TC: A recent New York Times article discussed a North Carolina case in which an inmate was taken off death row after it was determined that racial bias played a significant factor in his death sentence. Can you see your research being used in cases like this?

PB: I’m not 100 percent sure, in terms of my particular study. If attorneys use race to strike jurors, it’s pretty easy to keep black jurors from ever being on the jury, if the local population has a small enough fraction of blacks. In our data set, each attorney typically has six strikes that they can use, and there’s never that many black members of the jury pool. It would be possible to exclude all black members of the jury. As people look at the evidence in different jurisdictions, in our analysis our attorneys selected [jurors] in the right proportion, and there was no direct evidence of attorneys striking black defendants too much. There does appear to be that kind of evidence in other places.

TC: Do you have any plans for future research on this subject?

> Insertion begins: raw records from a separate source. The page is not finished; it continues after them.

@[simp] theorem setInCallback_cfg : (setInCallback b s).cfg = s.cfg := rfl
@[simp] theorem setInCallback_rxNext : (setInCallback b s).rxNext = s.rxNext := rfl
@[simp] theorem setInCallback_txNext : (setInCallback b s).txNext = s.txNext := rfl
@[simp] theorem setInCallback_txDiag : (setInCallback b s).txDiag = s.txDiag := rfl
@[simp] theorem setInCallback_rxTok : (setInCallback b s).rxTok = s.rxTok := rfl
@[simp] theorem setInCallback_txTok : (setInCallback b s).txTok = s.txTok := rfl
@[simp] theorem setInCallback_inited : (setInCallback b s).inited = s.inited := rfl
@[simp] theorem setInCallback_halted : (setInCallback b s).halted = s.halted := rfl
@[simp] theorem setInCallback_inCallback : (setInCallback b s).inCallback = b := rfl
@[simp] theorem setInCallback_macAddr : (setInCallback b s).macAddr = s.macAddr := rfl
@[simp] theorem setInCallback_mem : (setInCallback b s).mem = s.mem := rfl
@[simp] theorem setInCallback_txSlot : (setInCallback b s).txSlot = s.txSlot := rfl
@[simp] theorem setInCallback_arena : (setInCallback b s).arena = s.arena := rfl
@[simp] theorem setInCallback_dmaSr : (setInCallback b s).dmaSr = s.dmaSr := rfl
@[simp] theorem setInCallback_dmaRdla : (setInCallback b s).dmaRdla = s.dmaRdla := rfl
@[simp] theorem setInCallback_dmaTdla : (setInCallback b s).dmaTdla = s.dmaTdla := rfl
@[simp] theorem setInCallback_dmaOmr : (setInCallback b s).dmaOmr = s.dmaOmr := rfl
@[simp] theorem setInCallback_macA0h : (setInCallback b s).macA0h = s.macA0h := rfl
@[simp] theorem setInCallback_macA0l : (setInCallback b s).macA0l = s.macA0l := rfl
@[simp] theorem setInCallback_dmaRxCur : (setInCallback b s).dmaRxCur = s.dmaRxCur := rfl
@[simp] theorem setInCallback_dmaTxCur : (setInCallback b s).dmaTxCur = s.dmaTxCur := rfl
@[simp] theorem setInCallback_dmaRxMid : (setInCallback b s).dmaRxMid = s.dmaRxMid := rfl
@[simp] theorem setInCallback_dmaTxSusp : (setInCallback b s).dmaTxSusp = s.dmaTxSusp := rfl
@[simp] theorem setInCallback_dmaTxPoll : (setInCallback b s).dmaTxPoll = s.dmaTxPoll := rfl
@[simp] theorem setInCallback_wireTx : (setInCallback b s).wireTx = s.wireTx := rfl
@[simp] theorem setInCallback_dmaRxBase : (setInCallback b s).dmaRxBase = s.dmaRxBase := rfl
@[simp] theorem setInCallback_dmaTxBase : (setInCallback b s).dmaTxBase = s.dmaTxBase := rfl
@[simp] theorem setInCallback_rxRest : (setInCallback b s).rxRest = s.rxRest := rfl
@[simp] theorem setInCallback_rxTotal : (setInCallback b s).rxTotal = s.rxTotal := rfl
@[simp] theorem setInCallback_refusals : (setInCallback b s).refusals = s.refusals := rfl
@[simp] theorem setInCallback_response : (setInCallback b s).response = s.response := rfl
@[simp] theorem setInCallback_history : (setInCallback b s).history = s.history := rfl
@[simp] theorem setInCallback_port : (setInCallback b s).port = s.port := rfl
@[simp] theorem setInCallback_dmaTurns : (setInCallback b s).dmaTurns = s.dmaTurns := rfl
@[simp] theorem setInCallback_heldInsert : (setInCallback b s).heldInsert = s.heldInsert := rfl
@[simp] theorem setInCallback_allocCalls : (setInCallback b s).allocCalls = s.allocCalls := rfl
@[simp] theorem setInCallback_bringUpCalls : (setInCallback b s).bringUpCalls = s.bringUpCalls := rfl
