/-- The positions of the ownership bit, the segment bits, the length and the control fields of an RX layout. -/
structure RxPositions (l : RxLayout) : Prop where
  own_lt : l.own < 128
  fs_lt : l.fs < 128
  ls_lt : l.ls < 128
  eor_lt : l.eor < 128
  fl_lt : l.flLo < 128
  cap_lt : l.capLo < 128
  ptr_lt : l.ptr < 4
  fl_in : l.flLo % 32 + l.flWidth ≤ 32
  cap_in : l.capLo % 32 + l.capWidth ≤ 32
  own_fs : l.own ≠ l.fs
  own_ls : l.own ≠ l.ls
  own_fl : l.own < l.flLo ∨ l.flLo + l.flWidth ≤ l.own
  own_eor : l.own ≠ l.eor
  own_cap : l.own < l.capLo ∨ l.capLo + l.capWidth ≤ l.own
  own_ptr : l.own / 32 ≠ l.ptr
  fs_ls : l.fs ≠ l.ls
  fs_fl : l.fs < l.flLo ∨ l.flLo + l.flWidth ≤ l.fs
  fs_eor : l.fs ≠ l.eor
  fs_cap : l.fs < l.capLo ∨ l.capLo + l.capWidth ≤ l.fs
  fs_ptr : l.fs / 32 ≠ l.ptr
  ls_fl : l.ls < l.flLo ∨ l.flLo + l.flWidth ≤ l.ls
  ls_eor : l.ls ≠ l.eor
  ls_cap : l.ls < l.capLo ∨ l.capLo + l.capWidth ≤ l.ls
  ls_ptr : l.ls / 32 ≠ l.ptr
  fl_eor : l.eor < l.flLo ∨ l.flLo + l.flWidth ≤ l.eor
  fl_cap : l.flLo + l.flWidth ≤ l.capLo ∨ l.capLo + l.capWidth ≤ l.flLo
  fl_ptr : l.flLo + l.flWidth ≤ 32 * l.ptr ∨ 32 * l.ptr + 32 ≤ l.flLo
  eor_cap : l.eor < l.capLo ∨ l.capLo + l.capWidth ≤ l.eor
  eor_ptr : l.eor / 32 ≠ l.ptr
  cap_ptr : l.capLo + l.capWidth ≤ 32 * l.ptr ∨ 32 * l.ptr + 32 ≤ l.capLo
  status_lt : ∀ p ∈ RxLayout.status l, p < 128

theorem RxLayout.positions {l : RxLayout} (h : RxLayout.ok l = true) : RxPositions l := by
  simp only [RxLayout.ok, Bool.and_eq_true, List.all_eq_true, inOneWord, decide_eq_true_eq, Bool.or_eq_true] at h
  obtain ⟨⟨hin, hap⟩, h7⟩ := h
  have q := (fieldsApart_spec hap).sublist (List.take_sublist 7 _)
  simp only [RxLayout.fields, List.take_succ_cons, List.take_zero, List.pairwise_cons, List.mem_cons, List.not_mem_nil,
    or_false, forall_eq_or_imp, forall_eq] at q
  obtain ⟨⟨a01, a02, a03, a04, a05, a06⟩, ⟨a12, a13, a14, a15, a16⟩, ⟨a23, a24, a25, a26⟩, ⟨a34, a35, a36⟩, ⟨a45, a46⟩, a56, -⟩ := q
  have m := hin
  simp only [RxLayout.fields, List.mem_cons, List.not_mem_nil, or_false, forall_eq_or_imp, forall_eq] at m
  obtain ⟨m0, m1, m2, m3, m4, m5, m6, m7, m8, m9, m10, m11, m12, m13, m14, m15⟩ := m
  have e7 : l.c7 < 128 := by
    rcases h7 with e | e
    · rw [e]; exact m11.1
    · exact e.1.1
  refine ⟨m0.1, m1.1, m2.1, m4.1, m3.1, m5.1, word_lt_of_lt m6.1, m3.2, m5.2, ne_of_apart a01, ne_of_apart a02, a03,
    ne_of_apart a04, a05, word_ne_of_apart a06, ne_of_apart a12, a13, ne_of_apart a14, a15, word_ne_of_apart a16, a23,
    ne_of_apart a24, a25, word_ne_of_apart a26, a34.symm, a35, a36, a45, word_ne_of_apart a46, a56, ?_⟩
  simp only [RxLayout.status, List.mem_cons, List.not_mem_nil, or_false, forall_eq_or_imp, forall_eq]
  exact ⟨m1.1, m14.1, e7, m15.1, m2.1, m7.1, m8.1, m9.1, m10.1, m11.1, m12.1, m13.1, m3.1⟩

/-- The positions of a TX layout. -/
structure TxPositions (l : TxLayout) : Prop where
  own_lt : l.own < 128
  fs_lt : l.tFs < 128
  ls_lt : l.tLs < 128
  eor_lt : l.eor < 128
  status_lt : l.statusLo < 128
  len_lt : l.lenLo < 128
  addr_lt : l.addr < 4
  status_in : l.statusLo % 32 + l.statusWidth ≤ 32
  len_in : l.lenLo % 32 + l.lenWidth ≤ 32
  own_ls : l.own ≠ l.tLs
  own_fs : l.own ≠ l.tFs
  own_eor : l.own ≠ l.eor
  own_status : l.own < l.statusLo ∨ l.statusLo + l.statusWidth ≤ l.own
  own_len : l.own < l.lenLo ∨ l.lenLo + l.lenWidth ≤ l.own
  own_addr : l.own / 32 ≠ l.addr
  ls_fs : l.tLs ≠ l.tFs
  ls_eor : l.tLs ≠ l.eor
  ls_len : l.tLs < l.lenLo ∨ l.lenLo + l.lenWidth ≤ l.tLs
  ls_addr : l.tLs / 32 ≠ l.addr
  fs_eor : l.tFs ≠ l.eor
  fs_len : l.tFs < l.lenLo ∨ l.lenLo + l.lenWidth ≤ l.tFs
  fs_addr : l.tFs / 32 ≠ l.addr
  eor_status : l.eor < l.statusLo ∨ l.statusLo + l.statusWidth ≤ l.eor
  eor_len : l.eor < l.lenLo ∨ l.lenLo + l.lenWidth ≤ l.eor
  eor_addr : l.eor / 32 ≠ l.addr
  status_len : l.statusLo + l.statusWidth ≤ l.lenLo ∨ l.lenLo + l.lenWidth ≤ l.statusLo
  status_addr : l.statusLo + l.statusWidth ≤ 32 * l.addr ∨ 32 * l.addr + 32 ≤ l.statusLo
  len_addr : l.lenLo + l.lenWidth ≤ 32 * l.addr ∨ 32 * l.addr + 32 ≤ l.lenLo

theorem TxLayout.positions {l : TxLayout} (h : TxLayout.ok l = true) : TxPositions l := by
  simp only [TxLayout.ok, Bool.and_eq_true, List.all_eq_true, inOneWord, decide_eq_true_eq] at h
  obtain ⟨m, hap⟩ := h
  have q := fieldsApart_spec hap
  simp only [TxLayout.fields, List.pairwise_cons, List.mem_cons, List.not_mem_nil, or_false, forall_eq_or_imp, forall_eq] at q
  obtain ⟨⟨a01, a02, a03, a04, a05, a06⟩, ⟨a12, a13, a14, a15, a16⟩, ⟨a23, a24, a25, a26⟩, ⟨a34, a35, a36⟩, ⟨a45, a46⟩, a56, -⟩ := q
  simp only [TxLayout.fields, List.mem_cons, List.not_mem_nil, or_false, forall_eq_or_imp, forall_eq] at m
  obtain ⟨m0, m1, m2, m3, m4, m5, m6⟩ := m
  exact ⟨m0.1, m2.1, m1.1, m3.1, m4.1, m5.1, word_lt_of_lt m6.1, m4.2, m5.2, ne_of_apart a01, ne_of_apart a02,
    ne_of_apart a03, a04, a05, word_ne_of_apart a06, ne_of_apart a12, ne_of_apart a13, a15, word_ne_of_apart a16,
    ne_of_apart a23, a25, word_ne_of_apart a26, a34, a35, word_ne_of_apart a36, a45, a46, a56⟩

/-! ### RX descriptors -/

/-- The control fields of `rxd[i]` are as constructed (10_state.md R29). -/
def RxControlIs (c : Config) (i : Nat) (d : Desc) : Prop :=
  rxEor c.rxLayout d = decide (i = c.n - 1) ∧ rxCap c.rxLayout d = capOf c i ∧ rxPtr c.rxLayout d = regionAddr c i

/-- `d` with the words `ws` taken from `e`. -/
def mixDesc (ws : List Nat) (e d : Desc) : Desc := fun w => if w ∈ ws then e w else d w

theorem mixDesc_mem {ws : List Nat} {e d : Desc} {w : Nat} (h : w ∈ ws) : mixDesc ws e d w = e w := if_pos h

theorem mixDesc_not_mem {ws : List Nat} {e d : Desc} {w : Nat} (h : w ∉ ws) : mixDesc ws e d w = d w := if_neg h

/-- A bit in one of the words is the other descriptor's. -/
theorem bitOf_mix {ws : List Nat} {e d : Desc} {p : Nat} (h : p / 32 ∈ ws) : bitOf (mixDesc ws e d) p = bitOf e p := by
  rw [bitOf, mixDesc_mem h]; rfl

theorem fieldOf_mix {ws : List Nat} {e d : Desc} {lo width : Nat} (h : lo / 32 ∈ ws) :
    fieldOf (mixDesc ws e d) lo width = fieldOf e lo width := by
  rw [fieldOf, mixDesc_mem h]; rfl
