-- ==== Sys2Proof/Laws/Receive.lean ====
section
/-! SUPPORT. What the receive operation can do: the walk, the recycle, and the operation as a whole
(40_rx_ring.md R101 to R108). -/

namespace Sys2Proof.Machine

/-! ### The look at a descriptor -/

/-- The words of a descriptor that a look for `fields` reads. -/
def rxLookWords (l : RxLayout) (fields : List Nat) : List Nat := l.own / 32 :: wordsOf [l.own / 32] fields

/-- What a look for `fields` keeps of the software-owned descriptor `d`. -/
def rxSnap (l : RxLayout) (fields : List Nat) (d : Desc) : Desc := mixDesc (rxLookWords l fields) d zeroDesc

theorem rxLookWords_lt {l : RxLayout} (h : RxPositions l) {fields : List Nat} (hf : ∀ p ∈ fields, p < 128) {w : Nat}
    (hw : w ∈ rxLookWords l fields) : w < 4 := by
  rcases List.mem_cons.1 hw with rfl | m
  · have := h.own_lt; omega
  · obtain ⟨-, p, hp, rfl⟩ := mem_wordsOf.1 m
    have := hf p hp; omega

theorem mem_rxLookWords {l : RxLayout} {fields : List Nat} {p : Nat} (h : p ∈ fields) : p / 32 ∈ rxLookWords l fields := by
  by_cases e : p / 32 = l.own / 32
  · exact e ▸ List.mem_cons_self
  · exact List.mem_cons_of_mem _ (mem_wordsOf.2 ⟨by simpa using e, p, h, rfl⟩)

/-- The snapshot has the word of every field looked for. -/
theorem rxSnap_word {l : RxLayout} {fields : List Nat} {p : Nat} (h : p ∈ fields) (d : Desc) :
    rxSnap l fields d (p / 32) = d (p / 32) := mixDesc_mem (mem_rxLookWords h)

theorem statusEq_snap (l : RxLayout) (d : Desc) : StatusEq l (rxSnap l (RxLayout.status l) d) d :=
  fun _ hp => rxSnap_word hp d

theorem rxFs_snap (l : RxLayout) (d : Desc) : rxFs l (rxSnap l [l.fs] d) = rxFs l d := by
  rw [rxFs, bitOf, rxSnap_word (by simp)]; rfl

/-- The words read of a software-owned descriptor are its own, whatever the DMA does meanwhile. -/
theorem readDesc_rxd {s : State} (h : CoreInv s) (hi : s.inited = true) {i : Nat} (hn : i < s.cfg.n)
    (ho : rxOwn s.cfg.rxLayout (rxDesc s i) = false) {ws : List Nat} (hws : ∀ w ∈ ws, w < 4) (d : Desc) :
    (readDesc (rxdWord s.cfg i) ws d s).1 = mixDesc ws (rxDesc s i) d := by
  induction ws generalizing d s with
  | nil => rfl
  | cons w ws ih =>
    have u := engineRead_undisturbed (rxdWord s.cfg i w) s
    have e := u.rxDesc h hi hn ho
    have := ih (u.core h) (u.same.inited.trans hi) (by rw [u.same.cfg]; exact hn) (u.rxOwn_false h hi hn ho)
      (fun v hv => hws v (List.mem_cons_of_mem _ hv)) (putWord d w (engineRead (rxdWord s.cfg i w) s).1)
    rw [u.same.cfg, e, engineRead_rxd h hi hn (hws w (by simp)) ho] at this
    rw [readDesc, engineRead_rxd h hi hn (hws w (by simp)) ho, this, mixDesc_cons]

PB: Part of my hope is that this project opens up a lot more data across a wide variety of jurisdictions in the U.S. We’re trying to look more directly at the evidence in the cases. We can see in our data set that this random variation in the jury pool is having a big impact on the outcomes of the trials, but we can’t quite say if it is the quality of the evidence or the quality of the cases.... Are those similar, or are those very different? We’re looking to get data from the transcripts from the trials to take any mention of race out of those transcripts and have people evaluate the quality of the evidence, just to see what kind of a reasonable distribution outcome should be in these cases. Right now, we can’t really say which juries are getting things right.